術裡兀使勁抓抓頭,苦著臉道:「屬下愚鈍,侯爺說的不太明白!」
正思量間,葛通匆匆趕來,陰沉著臉,拱手低聲道:「侯爺,屬下百般拷問,那兩人始終不吐一個字!」
李元愷想了想,道:「罷了,殺了吧。這些人不簡單,背後的勢力更不簡單,就算他們開口也說不出什麼有價值的線索。沙木拓將屍體沉湖處理乾淨,老葛先乘小船離開,這些人進出會通苑,總會留下蛛絲馬跡的,即刻展開追蹤,找到他們的落腳點!」
二人得令告退而出。
李元愷踱了兩步,又道:「術裡兀,那個叫柳紅的女人交給你,看看能不能問出些什麼。告訴船家,再在湖上繞一圈就回去。今夜的事暫時不要外露。」
術裡兀嘿嘿笑著,搓著一雙黑毛滿布的大手:「侯爺放心,我一定讓那女人把祖宗十八代都交待清楚!」
就在葛通駕駛一艘小船飛速離開的同時,誰都沒有注意到,那艘被扣下的遊船,船頭舢板竟然從兩邊悄悄分開,露出一個暗藏的隔間。
一道黑影迅速鑽了出來,閃身跳上了畫舫。
那黑影全身包裹在黑衣中,只露出一雙陰翳的眼睛,他趴在內艙外偷偷朝裡面望去,只見那些假扮婢女隨從的商行弟兄正在裡面說說笑笑的脫下衣裳卸掉妝容,其中就有假扮周白桃和張九孃的兩名弟兄。

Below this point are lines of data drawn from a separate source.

/-- An entry's run has ended at a run boundary (R84): `y` is the entry with its sectors credited and some remaining, `u` the state with the
run's access ended, `t` what the step leaves. A write that meets PROTECT ends WRITE-PROTECTED; else the entry parks, when its class yields
and higher-class work is eligible, or when its own next run is not eligible, freed room having gone to short reservations first (R98); else
it goes on with its next run, through the claim check of R41. -/
def AtBoundary (y : Entry) (u t : State) : Prop :=
  let v := topUpBoth u
  let cls := y.cls.getD .bulk
  let protect : Prop := y.kind ≠ .read ∧ u.ownerActive .protect = true
  let yields : Prop := (u.settings.row cls).yields = true ∧ ∃ c ∈ v.candidates, c.cls.code < cls.code
  let eligible : Prop := (y.kind = .read → ∀ x ∈ v.work, x.order = y.order → RoomFor v x) ∧ (y.kind ≠ .read → u.powerPeriod = none)
  let goesOn : Prop := ¬ protect ∧ ¬ yields ∧ eligible
  let put (f : Entry → Entry) : State := { u with work := u.work.map (fun x => if x.order = y.order then f x else x) }
  let m := y.first + y.done
  let len := min (y.count - y.done) (24 - m % 24)
  (protect → SameButReservations (entryEnded y .writeProtected u) t)
    ∧ (¬ protect → yields ∨ ¬ eligible →
        SameButReservations (put (fun x => { x with state := .parked, run := none, allocated := 0, tornNext := false })) t)
    ∧ (goesOn → y.kind = .read →
        SameButReservations
          { put (fun x => { x with state := .active, deadline := none, allocated := len, run := some (m, len) }) with
            seq := begun (Access.begin (.entry y.order) .readRun y.cls false y.slot y.base m (m + len) y.size) u.seq } t)
    ∧ (∀ k, goesOn → y.kind = .write → y.slot = some k →
        (ClaimStands u k y.channel y.token →
          SameButReservations
            { put (fun x => { x with state := .active, deadline := none, run := some (m, len), tornNext := false }) with
              seq := begun { Access.begin (.entry y.order) .writeRun y.cls y.verify y.slot y.base m (m + len) y.size with
                tornResume := y.tornNext } u.seq } t)
          ∧ (¬ ClaimStands u k y.channel y.token →
              SameButReservations
                (entryEnded { y with state := .active, deadline := none } .claimLost
                  (put (fun x => { x with state := .active, deadline := none }))) t))
    ∧ (∀ k f, goesOn → y.kind = .append → y.slot = some k → u.fill k = some f → f.mark < y.size →
        SameButReservations
          { put (fun x => { x with
              state := .active, deadline := none, run := some (f.mark, min (y.count - y.done) (24 - f.mark % 24))
              appendStart := some (x.appendStart.getD f.mark) }) with
            seq := begun (Access.begin (.entry y.order) .appendRun y.cls y.verify y.slot y.base f.mark ((f.mark / 24 + 1) * 24) y.size)
              u.seq } t)

/-- A commit run has ended at a run boundary, with no FLUSH watching (R84, R103): `y` is the posted write with its sectors counted and some
remaining. It faults WRITE-PROTECTED under PROTECT; else it is PENDING again when its class yields to eligible higher-class work, or under
a write hold; else it goes on with its next run, through the claim check of R42. -/
def AtPostedBoundary (y : Posted) (u t : State) : Prop :=
  let v := topUpBoth u
  let protect : Prop := u.ownerActive .protect = true
  let yields : Prop := (u.settings.row y.cls).yields = true ∧ ∃ c ∈ v.candidates, c.cls.code < y.cls.code
  let goesOn : Prop := ¬ protect ∧ ¬ yields ∧ u.powerPeriod = none
  let put (f : Posted → Posted) : State := { u with posted := u.posted.map (fun x => if x.order = y.order then f x else x) }
  let m := y.first.getD 0 + y.committed
  let len := min (y.count - y.committed) (24 - m % 24)
  (protect → SameButReservations (postedFaulted y .writeProtected u) t)
    ∧ (¬ protect → yields ∨ u.powerPeriod.isSome → SameButReservations (put (fun x => { x with committing := false, tornNext := false })) t)
    ∧ (goesOn → y.kind = .write →
        (ClaimStands u y.slot y.channel y.token →
          SameButReservations
            { put (fun x => { x with committing := true, tornNext := false }) with
              seq := begun { Access.begin (.posted y.order) .writeRun (some y.cls) y.verify (some y.slot) y.base m (m + len) y.size with
                tornResume := y.tornNext } u.seq } t)
          ∧ (¬ ClaimStands u y.slot y.channel y.token → SameButReservations (postedFaulted y .claimLost u) t))
    ∧ (∀ f, goesOn → y.kind = .append → u.fill y.slot = some f → f.mark < y.size →
        SameButReservations
          { put (fun x => { x with committing := true, tornNext := false, first := some (x.first.getD f.mark) }) with
            seq := begun (Access.begin (.posted y.order) .appendRun (some y.cls) y.verify (some y.slot) y.base f.mark
              ((f.mark / 24 + 1) * 24) y.size) u.seq } t)

/-! ## Words for claims: stops that wait in a run -/

/-- A PROTECT stop waits in an access; it is taken before a POWER stop that waits there too (R146). -/
abbrev ProtectWaits (a : Access) : Prop := .protect ∈ a.stops ∧ .cut ∉ a.stops

/-- A POWER stop waits in an access, and none of PROTECT (R144). -/
abbrev PowerWaits (a : Access) : Prop := .power ∈ a.stops ∧ .protect ∉ a.stops ∧ .cut ∉ a.stops

/-- No stop waits in an access: no line's, nor that of an expired drain timer. -/
abbrev Unstopped (a : Access) (s : State) : Prop := a.stops = [] ∧ s.volume.drainExpired = false

/-- A stop that waited in a write's run has been taken, sectors of the entry remaining: `y` is the entry with its sectors credited, `u` the
state with the run's access ended, `t` what the step leaves. Under PROTECT the entry ends WRITE-PROTECTED, under POWER it is PARKED, its
sectors done kept (R144, R146). PROTECT that is active waits as a stop in every write in progress (R146), so with none of it waiting it is
inactive. -/
def EntryStopped (a : Access) (y : Entry) (u t : State) : Prop :=
  (ProtectWaits a → SameButReservations (entryEnded y .writeProtected u) t)
    ∧ (PowerWaits a → u.ownerActive .protect = false →
        SameButReservations
          { u with work := u.work.map (fun x => if x.order = y.order then
              { x with state := .parked, run := none, allocated := 0, tornNext := false } else x) } t)

/-- The same of a commit run, with no FLUSH watching (R103, R144, R146): the posted write faults WRITE-PROTECTED, or is PENDING again, its
sectors committed kept. -/
def PostedStopped (a : Access) (y : Posted) (u t : State) : Prop :=
  (ProtectWaits a → SameButReservations (postedFaulted y .writeProtected u) t)
    ∧ (PowerWaits a → u.ownerActive .protect = false →
        SameButReservations
          { u with posted := u.posted.map (fun x => if x.order = y.order then { x with committing := false, tornNext := false } else x) } t)

/-- The volume is DRAINING and its drain timer has expired; no line's stop waits in the access (R158). -/
abbrev DrainWaits (a : Access) (s : State) : Prop := a.stops = [] ∧ s.volume.state = .draining ∧ s.volume.drainExpired = true

/-- The same of a write access: PROTECT, which would wait as a stop in it if it were active (R146), is inactive. -/
abbrev DrainWaitsInWrite (a : Access) (s : State) : Prop := DrainWaits a s ∧ s.ownerActive .protect = false

/-- The volume work has ended and the drain with it (R157, R158): the live entries VOLUME-GONE, the posted writes faulted, a sweep that was
ending its halt ended, no access in progress, and STORING or RELEASING entered. -/
def DrainEnded (u t : State) : Prop :=
  WorkGone u t ∧ PostedGone u t ∧ (∀ e ∈ t.work, e.live = false) ∧ t.sweep = none ∧ t.seq.access = none
    ∧ t.volume = { u.volume with
        drainTimer := none, drainExpired := false
        state := if u.volume.mapModified = true ∧ u.settings.storeOnUnload = true ∧ u.volume.label = some .valid then .storing
          else .releasing }

/-! ## Words for claims: the map -/

/-- A slot is busy for a MAP-LOAD from a channel (R30): named by a live entry, by a posted write or by a sweep, being cleared, or claimed by
the other channel. -/
def SlotBusy (s : State) (ch : Channel) (k : Slot) : Prop :=
  (∃ e ∈ s.work, e.slot = some k ∧ (e.state = .queued ∨ e.state = .active ∨ e.state = .parked))
    ∨ (∃ p ∈ s.posted, p.slot = k) ∨ (∃ x, s.extent k = some x ∧ x.clearing = true)
    ∨ (∃ sw, s.sweep = some sw ∧ ∃ it ∈ sw.items, it.slot = k) ∨ (s.claim (.extent k)).holder = some ch.other

/-- Under the changes of a MAP-LOAD two slots would hold definitions that share a cylinder (R12, R29). -/
def MapShares (s : State) (gs : List (Slot × Option Definition)) : Prop :=
  let holds (k : Slot) (d : Definition) : Prop :=
    (k, some d) ∈ gs ∨ ((∀ g ∈ gs, g.1 ≠ k) ∧ ∃ x, s.extent k = some x ∧ x.defn = d)
  ∃ j k d e, j ≠ k ∧ holds j d ∧ holds k e ∧ d.first ≤ e.last ∧ e.first ≤ d.last

/-! ## Words for claims: failures, cuts, the label -/

/-- The header state that an access writes on its sector (R5): VOID for a marking, BLANK for a clearing step, else WRITTEN. -/
def writtenState (a : Access) : HeaderState :=
  if a.pass = .marking then .void else if a.kind = .clearStep then .blank else .written

/-- The medium after a cut (R9, R133): a HEADER phase leaves its sector's header torn and the data field as it was, a DATA phase a whole
header over a torn data field; in every other phase nothing changes. -/
def cutMedium (s : State) : List (Nat × SectorRecord) :=
  match s.seq.access, s.seq.phase with
  | some a, .header =>
    if placeOf a < 7680 then
      mediumSet (placeOf a)
        { header := .torn, data := match mediumAt s.medium (placeOf a) with | some r => r.data | none => .untouched } s.medium
    else s.medium
  | some a, .data =>
    if placeOf a < 7680 then
      mediumSet (placeOf a) { header := .whole (headerOn (placeOf a) (writtenState a)), data := .torn } s.medium
    else s.medium
  | _, _ => s.medium

/-- Whether a defect list entry is of the access's sector (R134). -/
def atSector (a : Access) (d : Defect) : Bool :=
  decide (d.cylinder = a.base + a.sector / 24 ∧ d.head = a.sector % 24 / 12 ∧ d.sector = a.sector % 12)

/-- The access's sector, failed, in the defect list (R135): not for cylinder 0, and above 319 there is none (R1); a listed one takes the
cause and counts on; another is the list's youngest, or, with 16 listed, sets the overflow flag. -/
def defectRecorded (a : Access) (cause : DefectCause) (clock : Millis) (q : Sequencer) : Sequencer :=
  if a.base + a.sector / 24 = 0 ∨ 319 < a.base + a.sector / 24 then q
  else if q.defects.any (atSector a) = true then
    { q with defects := q.defects.map (fun d => if atSector a d = true then { d with cause := cause, count := min 255 (d.count + 1) } else d) }
  else if q.defects.length < 16 then
    { q with defects := q.defects ++
        [{ cylinder := a.base + a.sector / 24, head := a.sector % 24 / 12, sector := a.sector % 12, cause := cause, firstSeen := clock,
           count := 1 }] }
  else { q with overflow := true }

/-- The access's sector off the defect list (R136). -/
def defectRemoved (a : Access) (q : Sequencer) : Sequencer := { q with defects := q.defects.filter (fun d => !atSector a d) }

/-- The consecutive mismatches after a header was read (R122): cleared by a right address, one more at a wrong one, as they were when the
header is unreadable. -/
def headerSeen (a : Access) (h : HeaderImage) (q : Sequencer) : Sequencer :=
  { q with mismatches := if AddressRight a h then 0 else if AddressWrong a h then min 2 (q.mismatches + 1) else q.mismatches }

/-- The label contents built from the state, with a serial (R10). -/
def labelOf (serial : BitVec 32) (s : State) : Label :=
  { version := 1, serial := serial, map := s.extents.map (fun e => e.map (fun x => x.defn.raw))
    defects := s.seq.defects.map (fun d =>
      { cylinder := d.cylinder, head := d.head, sector := d.sector, cause := d.cause.code, firstSeen := d.firstSeen, count := d.count })
    marker := true }

/-- Conditions 3 to 7 of R11 on a label's contents. -/
def LabelLawful (l : Label) : Prop :=
  l.marker = true ∧ l.version = 1
    ∧ (∀ k raw, l.map.get k = some raw → (wellFormedDefinition raw).isSome)
    ∧ (∀ j k d e, j ≠ k → (l.map.get j).bind wellFormedDefinition = some d → (l.map.get k).bind wellFormedDefinition = some e →
        d.last < e.first ∨ e.last < d.first)
    ∧ l.defects.length ≤ 16
    ∧ (∀ d ∈ l.defects, 1 ≤ d.cylinder ∧ d.cylinder ≤ 319 ∧ d.head ≤ 1 ∧ d.sector ≤ 11 ∧ d.cause ≤ 2 ∧ 1 ≤ d.count ∧ d.count ≤ 255)
    ∧ (l.defects.map (fun d => (d.cylinder, d.head, d.sector))).Nodup

/-- A mount has completed (R153, R34): MOUNTED, the map-modified flag clear, the extent claims NONE/0, VOLUME-CHANGE at both ports. -/
def mounted (s : State) : State :=
  let mark (p : Port) : Port := { p with events := p.events ||| EventKind.volumeChange.bit }
  { s with
    volume := { s.volume with state := .mounted, mapModified := false, mount := .none }
    extClaims := Vector.replicate 32 { holder := none, token := 0, lease := 0, remaining := 0 }
    ports := { a := mark s.ports.a, b := mark s.ports.b } }

/-- The fill search stands at an extent between two bounds, and its next probe has begun, in the middle of them (R152). -/
def probing (k : Slot) (d : Definition) (lo hi : Nat) (s : State) : State :=
  { s with
    volume := { s.volume with mount := .search k lo hi }
    seq := begun (Access.begin .volume .probe none false (some k) d.first ((lo + hi) / 2) ((lo + hi) / 2 + 1)
      ((d.last - d.first + 1) * 24)) s.seq }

「都是假冒的...李元愷竟然早有準備,故意佈下圈套。看來這船上,不會有侯府家眷在了...」
黑影低聲自語,轉身便要返回遊船躲好,等靠岸後再找機會溜走。
一陣腳步聲忽地朝他走來,黑影一驚,忙提氣一縱,身子筆直朝上,躍上艙頂趴下,身子緊貼,屏氣凝神。
沙木拓帶著人將那些死屍裝進麻袋裡,塞上大石頭,噗通噗通全都拋進湖中。
沙木拓拍拍手正要離開,突然,一個窸窣的聲響從內艙後堆放雜物的黑暗角落傳來。
沙木拓猛地拔出刀戒備起來,低喝一聲:「誰藏在那裡?出來!」
一揮手,幾名弟兄小心翼翼地靠了過去。
窸窣響動又持續了一會,只見一個小小的人影從雜物堆裡爬了出來,映照在月光下,露出一張灰撲撲可憐兮兮的臉蛋。
「沙大叔...是我...」
沙木拓睜大眼睛,這小傢伙竟然是小琰兒,她怎麼會在畫舫上?
「小小姐!?你...你何時上船的?」沙木拓忙將刀扔給旁邊的弟兄,蹲下身看了看,心裡鬆了口氣,還好,小小姐沒有受傷,只是弄得一身灰。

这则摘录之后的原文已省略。